Once they were done shooting the episode, Ray Combs took off and went home. He did not even bother to say goodbye to the families.
The contestants were left celebrating their good fortune without him.
After leaving the show, ratings improved while Richard Dawson was the host. Nevertheless, the initial surge in viewership did not last, and the show came to an end in 1995.
Poor Financial Management Was Ray Combs' Undoing
There was a time when Ray Combs had a career everyone could dream about. He was a highly sought-after comedy for sitcoms and making good money.
Shows adjusted their shooting schedules just to have him perform in front of their audiences. At the time, he was doing so well that he had two Jaguars and homes in Los Angeles and Hamilton.
Nevertheless, by the time he lost his job in 1994, such opportunities had dried up. What made things worse was that he was completely broke, thanks to years of poor money management despite his well-paying career as Family Feud host.
Signs of financial distress started before his job with the show ended. He had two comedy clubs in Ohio, and they had all closed down due to bankruptcy.
His house was also foreclosed because he could not keep up with the mortgage payments.
In July 1994, he also got into a car accident that left him temporarily paralyzed and constantly in pain. He had problems moving his fingers and hands, which was undoubtedly a huge problem for someone whose job involved holding a microphone.
Doctors had also told him that he would never walk again.
Ray Combs Did Not Immediately Give Up
Given how things had gone, Ray Combs was quite keen to get his life on track. He filmed several projects over a period of one year after leaving Family Feud.
Unfortunately, the ventures proved to be complete failures. A pilot he created for a talk show was turned down by all networks he approached.
Things seemed to be looking up after he was given a chance to host Family Challenge, a game show rivaling Family Feud.
He was a host on the show for less than a year.
The Show Host's Final Hours
In June 1996, the police were called to Ray Combs' home in Glendale. Combs had smashed the furniture and banged his head against the walls.

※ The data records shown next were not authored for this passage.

-- ==== Sys2Proof/Machine/Ports.lean ====
section
/-! DEFINITION. The numeric codes of 30_encoding.md R78 and the output ports of 10_state.md R27 as a function of a step's
Outputs. A port whose value the spec leaves unspecified in a step (I3) has no value here. -/

namespace Sys2Proof.Machine

/-- The code of a parser state (R21, R78). -/
def stateCode : ParserState → BitVec 2
  | .hunt => 0
  | .len => 1
  | .body => 2
  | .stopped => 3

/-- The code of a class on `frm_class` (R121, R78). -/
def classCode : FrameClass → BitVec 2
  | .ack => 0
  | .event => 1
  | .getReply => 2
  | .ignored => 3

/-- The code of a discard cause on `diag_cause` (60_exceptions.md R140, R78). -/
def causeCode : Discard → BitVec 3
  | .noiseQuiet _ => 0
  | .noise _ => 1
  | .badLen _ => 2
  | .partialFrame _ => 3
  | .badChk _ _ => 4
  | .qFull _ _ => 5
  | .stopPartial _ => 6

/-- The code of a function's failure result: 7 is FrameTooLarge, raised only by `compose` (R140, R150). -/
def failureCode : FnResult → Option (BitVec 3)
  | .frameTooLarge _ => some 7
  | _ => none

/-- The info of a discard on `diag_info`, 16 bits, widened with zeros (R140, 90_conflicts.md C10). BADCHK has 8 bits each
for the computed sum and the received byte; which half holds which is the model's choice (DESIGN CHOICE, log entry 8). -/
def causeInfo : Discard → BitVec 16
  | .noiseQuiet b => b.setWidth 16
  | .noise b => b.setWidth 16
  | .badLen l => l.setWidth 16
  | .partialFrame n => n.setWidth 16
  | .badChk computed received => computed ++ received
  | .qFull c _ => (classCode c).setWidth 16
  | .stopPartial n => n.setWidth 16

/-- What stands on `frm_class`, `frm_len`, `frm_data` and the triple ports while `frm_valid = 1` (R27). `data` has the
`frm_len` specified bytes; `triple = none` is `frm_triple_valid = 0` (R126). -/
structure FramePort where
  cls : BitVec 2
  len : BitVec 7
  data : List Byte
  triple : Option Triple
  deriving DecidableEq, Repr

/-- What stands on `diag_cause` and `diag_info` while `diag_valid = 1` (R27). -/
structure DiagPort where
  cause : BitVec 3
  info : BitVec 16
  deriving DecidableEq, Repr

/-- `frm_valid` and its companions: the `Classified` Output of the step, if there is one (R27). -/
def framePort : List Output → Option FramePort
  | [] => none
  | .classified c f t :: _ => some { cls := classCode c, len := BitVec.ofNat 7 f.length, data := f, triple := t }
  | .discard _ :: os => framePort os
  | .push _ _ :: os => framePort os

/-- `diag_valid` and its companions: the `Discard` Output of the step, if there is one (R27, R148). -/
def diagPort : List Output → Option DiagPort
  | [] => none
  | .discard d :: _ => some { cause := causeCode d, info := causeInfo d }
  | .classified _ _ _ :: os => diagPort os
  | .push _ _ :: os => diagPort os

/-- The bit of a class on `q_push` (R121); Ignored has none. -/
def pushBit (c : FrameClass) : BitVec 3 :=
  match queueOf c with
  | none => 0
  | some q => BitVec.ofNat 3 (2 ^ q)

/-- `q_push`: one-hot for the `Push` of the step, or zero (R27, R123). -/
def pushPort : List Output → BitVec 3
  | [] => 0
  | .push c _ :: _ => pushBit c
  | .classified _ _ _ :: os => pushPort os
  | .discard _ :: os => pushPort os

end Sys2Proof.Machine
end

He was banging his head strongly enough to cause bleeding. His wife, who was in the process of divorcing him, informed the police that Combs had been recently released from the hospital after a suicide attempt.

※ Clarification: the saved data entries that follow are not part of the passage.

/-- R108 (the spec's decision D5), LEN_TIMEOUT: a Timeout in LEN is a discard of cause PARTIAL with info 1, and the
parser is in HUNT. -/
def Obligations.LenTimeoutIsPartial : Prop :=
  (∀ (v : View) (d : Byte), v.st = .len → decode v (.sym (0x100 ||| symOfByte d)) = .ok .lenTimeout) ∧
  ∀ s : State,
    exec .lenTimeout s = .next { s with
      st := .hunt, idx := 0, lenR := 0, acc := 0x00,
      rx := s.rx.tail, out := [.discard (.partialFrame 1)], res := none, tx := [] }

/-! ## The rows of BODY -/

/-- R109, BODY_BYTE: with `idx < len_r` every byte, whatever its value, is stored at `idx` and added to `acc`, and `idx`
goes up by one. `idx` is within the buffer (R22: its range is 0..64). -/
def Obligations.BodyByteIsCollected : Prop :=
  (∀ (v : View) (b : Byte), v.st = .body → v.idx < v.lenR →
    decode v (.sym (symOfByte b)) = .ok (.bodyByte b)) ∧
  ∀ (b : Byte) (s : State), s.idx.toNat ≤ 64 → ∃ t : State,
    exec (.bodyByte b) s = .next t ∧
    t = { s with
      idx := s.idx + 1, acc := s.acc + b, buf := Memory.write s.buf s.idx.toNat b,
      rx := s.rx.tail, out := [], res := none, tx := [] } ∧
    t.idx.toNat = s.idx.toNat + 1 ∧
    Memory.read t.buf s.idx.toNat = some b ∧
    ∀ a, a ≠ s.idx.toNat → Memory.read t.buf a = Memory.read s.buf a

/-- R110 (the spec's decision D6), BODY_LAST_OK: with `idx = len_r` and `acc = b` the byte is stored at `len_r`, the frame
`buf[0 .. len_r - 1] ++ [b]` is handed off, and the parser is in HUNT with its registers cleared. -/
def Obligations.BodyLastOkHandsOff : Prop :=
  (∀ (v : View) (b : Byte), v.st = .body → v.idx = v.lenR → v.acc = b →
    decode v (.sym (symOfByte b)) = .ok (.bodyLastOk b)) ∧
  ∀ (b : Byte) (s : State), s.lenR.toNat ≤ 64 → ∃ t : State,
    exec (.bodyLastOk b) s = .next t ∧
    t = { s with
      st := .hunt, idx := 0, lenR := 0, acc := 0x00, buf := Memory.write s.buf s.lenR.toNat b,
      rx := s.rx.tail,
      out := handoffOutputs s.drive.qReady ((List.range s.lenR.toNat).map (Memory.byte s.buf) ++ [b]),
      res := none, tx := [] } ∧
    Memory.read t.buf s.lenR.toNat = some b ∧
    ∀ a, a ≠ s.lenR.toNat → Memory.read t.buf a = Memory.read s.buf a

/-- R111, BODY_LAST_BAD: with `idx = len_r` and `acc` not equal to the byte, one discard of cause BADCHK with the computed
sum and the received byte; no frame is classified, no location is written, and the parser is in HUNT. -/
def Obligations.BodyLastBadIsDiscarded : Prop :=
  (∀ (v : View) (b : Byte), v.st = .body → v.idx = v.lenR → v.acc ≠ b →
    decode v (.sym (symOfByte b)) = .ok (.bodyLastBad b)) ∧
  ∀ (b : Byte) (s : State),
    exec (.bodyLastBad b) s = .next { s with
      st := .hunt, idx := 0, lenR := 0, acc := 0x00,
      rx := s.rx.tail, out := [.discard (.badChk s.acc b)], res := none, tx := [] }

/-- R112, BODY_TIMEOUT: a Timeout in BODY, at any `idx`, is a discard of cause PARTIAL with `idx`, the number of frame
bytes accepted so far, which in a legal state (Safety.lean `State.Legal`) is 2 to 64; and the parser is in HUNT. -/
def Obligations.BodyTimeoutIsPartial : Prop :=
  (∀ (v : View) (d : Byte), v.st = .body → decode v (.sym (0x100 ||| symOfByte d)) = .ok .bodyTimeout) ∧
  (∀ s : State,
    exec .bodyTimeout s = .next { s with
      st := .hunt, idx := 0, lenR := 0, acc := 0x00,
      rx := s.rx.tail, out := [.discard (.partialFrame s.idx)], res := none, tx := [] }) ∧
  ∀ s : State, s.Legal → s.st = .body → 2 ≤ s.idx.toNat ∧ s.idx.toNat ≤ 64

/-! ## Control events -/

/-- R114 (the spec's decision D13), STOP: in LEN or BODY one discard STOP_PARTIAL with `idx`, in HUNT none; the
registers are cleared, the parser is in STOPPED, and no symbol is consumed. -/
def Obligations.StopDropsTheFrame : Prop :=
  (∀ v : View, v.st ≠ .stopped → decode v (.ctrl 0b01) = .ok .stop) ∧
  ∀ s : State,
    ((s.st = .len ∨ s.st = .body) →
      exec .stop s = .next { s with
        st := .stopped, idx := 0, lenR := 0, acc := 0x00,
        out := [.discard (.stopPartial s.idx)], res := none, tx := [] }) ∧
    ((s.st = .hunt ∨ s.st = .stopped) →
      exec .stop s = .next { s with
        st := .stopped, idx := 0, lenR := 0, acc := 0x00, out := [], res := none, tx := [] })

/-- R115, STOPPED_HOLD (the spec's decision D13): in STOPPED every symbol and the Event `Stop` select the row, which
changes nothing, has no Output and consumes no symbol, and `rx_ready` is 0; the one other row that an Event can select there
is RESET. -/
def Obligations.StoppedHoldsStill : Prop :=
  (∀ v : View, v.st = .stopped →
    decode v (.ctrl 0b01) = .ok .stoppedHold ∧ (∀ x : SymbolWord, decode v (.sym x) = .ok .stoppedHold) ∧
    ∀ (p : BitVec 2) (i : Instr), decode v (.ctrl p) = .ok i → i = .stoppedHold ∨ (i = .reset ∧ p.getLsbD 1 = true)) ∧
  (∀ s : State, s.st = .stopped → rxReady s = false) ∧
  ∀ s : State, exec .stoppedHold s = .next { s with out := [], res := none, tx := [] }

/-- R116, RESET (the spec's decision D11): in any state, whatever `stop` is, the parser's registers take their reset
values; `buf` is not written, no Output, no symbol consumed. It is the only way out of STOPPED. That the composer's
accumulator stays as it was is the model's choice (log entry 2): the spec does not say what `Rst` does to it. -/
def Obligations.ResetClearsTheParser : Prop :=
  (∀ v : View, decode v (.ctrl 0b10) = .ok .reset ∧ decode v (.ctrl 0b11) = .ok .reset) ∧
  (∀ s t : State, s.st = .stopped → step s = .next t → t.st ≠ .stopped →
    ∃ p, fetch s = some (.ctrl p) ∧ decode s.view (.ctrl p) = .ok .reset) ∧
  ∀ s : State,
    exec .reset s = .next { s with
      st := .hunt, idx := 0, lenR := 0, acc := 0x00, out := [], res := none, tx := [] }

He had then tried to kill himself using a prescription medication overdose.
For this reason, he was taken to the Glendale Adventist Medical center. There, at the age of 40, he was found dead the following morning after hanging himself in the closet.
The authorities did not offer further information on his death and simply said he had succumbed to respiratory failure.

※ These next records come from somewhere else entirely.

/-- A byte read by `body` (R109 to R111). -/
theorem scanStep_body_byte (q : BitVec 3) (l b : Byte) (g : List Byte) :
    scanStep (.body l g) q (symOfByte b) =
      if g.length = l.toNat then (scanFinish q l (g ++ [b]), .hunting) else ([], .body l (g ++ [b])) := by
  simp [scanStep]

/-- The end of a frame, its last byte apart (R117). -/
theorem scanFinish_concat (q : BitVec 3) {l : Byte} {g : List Byte} (k : Byte) (h : g.length = l.toNat) :
    scanFinish q l (g ++ [k]) =
      if sum8 g = k then handoffOutputs q (g ++ [k]) else [.discard (.badChk (sum8 g) k)] := by
  rw [scanFinish, ← h, List.take_left, byteAt_concat_length]

theorem mode_of_hunt {s : State} (h : s.st = .hunt) : s.mode = some .hunting := by
  simp [State.mode, h]

theorem mode_of_len {s : State} (h : s.st = .len) : s.mode = some .afterStart := by
  simp [State.mode, h]

theorem mode_of_body {s : State} (h : s.st = .body) :
    s.mode = some (.body (s.lenR.setWidth 8) (Memory.frame s.buf s.idx.toNat)) := by
  simp [State.mode, h]

theorem mode_of_stopped {s : State} (h : s.st = .stopped) : s.mode = none := by
  simp [State.mode, h]

theorem st_of_mode_hunting {s : State} (h : s.mode = some .hunting) : s.st = .hunt := by
  cases hst : s.st <;> simp [State.mode, hst] at h ⊢

/-- `len_r` as the length byte that it came from. -/
theorem toNat_setWidth_eight (i : Index) : (i.setWidth 8).toNat = i.toNat := by
  rw [BitVec.toNat_setWidth]
  exact Nat.mod_eq_of_lt (Nat.lt_trans i.isLt (by decide))

/-- A symbol read in HUNT does what the equations of `scan` say (R102 to R105). -/
theorem exec_scan_hunt {s p : State} {x : SymbolWord} {i : Instr} (hst : s.st = .hunt)
    (hd : decode s.view (.sym x) = .ok i) (he : exec i s = .next p) :
    p.out = (scanStep .hunting s.drive.qReady x).1 ∧ p.mode = some (scanStep .hunting s.drive.qReady x).2 := by
  rcases symbol_cases x with ⟨b, rfl⟩ | ⟨d, rfl⟩
  · rw [decode_byte_hunt b hst] at hd
    rw [scanStep_hunting_byte]
    split_ifs at hd with hsof hlf hcr <;> cases hd
    · rw [exec_huntSof] at he
      cases he
      simp [hsof, State.mode]
    · cases he
      rw [hlf]
      exact ⟨rfl, mode_of_hunt hst⟩
    · cases he
      rw [hcr]
      exact ⟨rfl, mode_of_hunt hst⟩
    · cases he
      rw [if_neg hsof, if_neg (not_or.2 ⟨hlf, hcr⟩)]
      exact ⟨rfl, mode_of_hunt hst⟩
  · rw [decode_timeout_hunt d hst] at hd
    cases hd
    cases he
    rw [scanStep, if_pos (symIsTimeout_ignores_data d)]
    exact ⟨rfl, mode_of_hunt hst⟩

/-- A symbol read in LEN does what the equations of `after_start` say (R106 to R108). -/
theorem exec_scan_len {s p : State} {x : SymbolWord} {i : Instr} (hs : s.Legal) (hst : s.st = .len)
    (hd : decode s.view (.sym x) = .ok i) (he : exec i s = .next p) :
    p.out = (scanStep .afterStart s.drive.qReady x).1 ∧ p.mode = some (scanStep .afterStart s.drive.qReady x).2 := by
  rcases symbol_cases x with ⟨l, rfl⟩ | ⟨d, rfl⟩
  · rw [decode_byte_len l hst] at hd
    rw [scanStep_afterStart_byte]
    split_ifs at hd with hl <;> cases hd
    · obtain ⟨-, -, -, -, hmarker⟩ := (legal_len_iff hst).1 hs
      have hframe : Memory.frame (Memory.write s.buf 1 l) 2 = [0x02, l] := by
        rw [Memory.frame_write_next, Memory.frame_succ, Memory.byte_of_read hmarker]
        rfl
      rw [if_pos ((lengthLegal_iff l).2 hl)]
      rw [exec_lenOk] at he
      cases he
      refine ⟨rfl, ?_⟩
      rw [mode_of_body rfl, setWidth_seven_eight hl.2, ← hframe]
      rfl
    · cases he
      rw [if_neg (by rwa [lengthLegal_iff])]
      exact ⟨rfl, rfl⟩
  · rw [decode_timeout_len d hst] at hd
    cases hd
    cases he
    rw [scanStep, if_pos (symIsTimeout_ignores_data d)]
    exact ⟨rfl, rfl⟩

He did not leave behind a suicide note, but it was believed that the divorce was the straw that broke the camel's back. Strangely, he died on his wife's birthday, and his successor, Richard Dawson, died on the same day 16 years later.
The Aftermath Of Ray Combs' Death
After Ray Combs' death, his wife realized he was in deep financial trouble. Ray Combs always told her not to worry whenever she asked about their financial situation.
She had seen signs of trouble, and his reassurances started to worry her.
He had loans and back taxes worth hundreds of thousands of dollars despite earning nearly $1 million per year at the height of his career.
Combs also had no assets that could help cover his debts, and she sold whatever little was left in an attempt to pay off some of the debt after his death.
Debbie had to move with the kids from their 5-bedroom house to a 2-bedroom rental. They also had to get food from a food pantry.
It was clear that the end of his successful career and the unexpected financial problems he was facing combined with the end of his marriage had become too much for Ray Combs to bear.
Strangely, he seemed to be doing well shortly before his death.
Ray Combs' funeral was held on June 7, 1996, in Glendale before his remains were taken back to Hamilton, Ohio.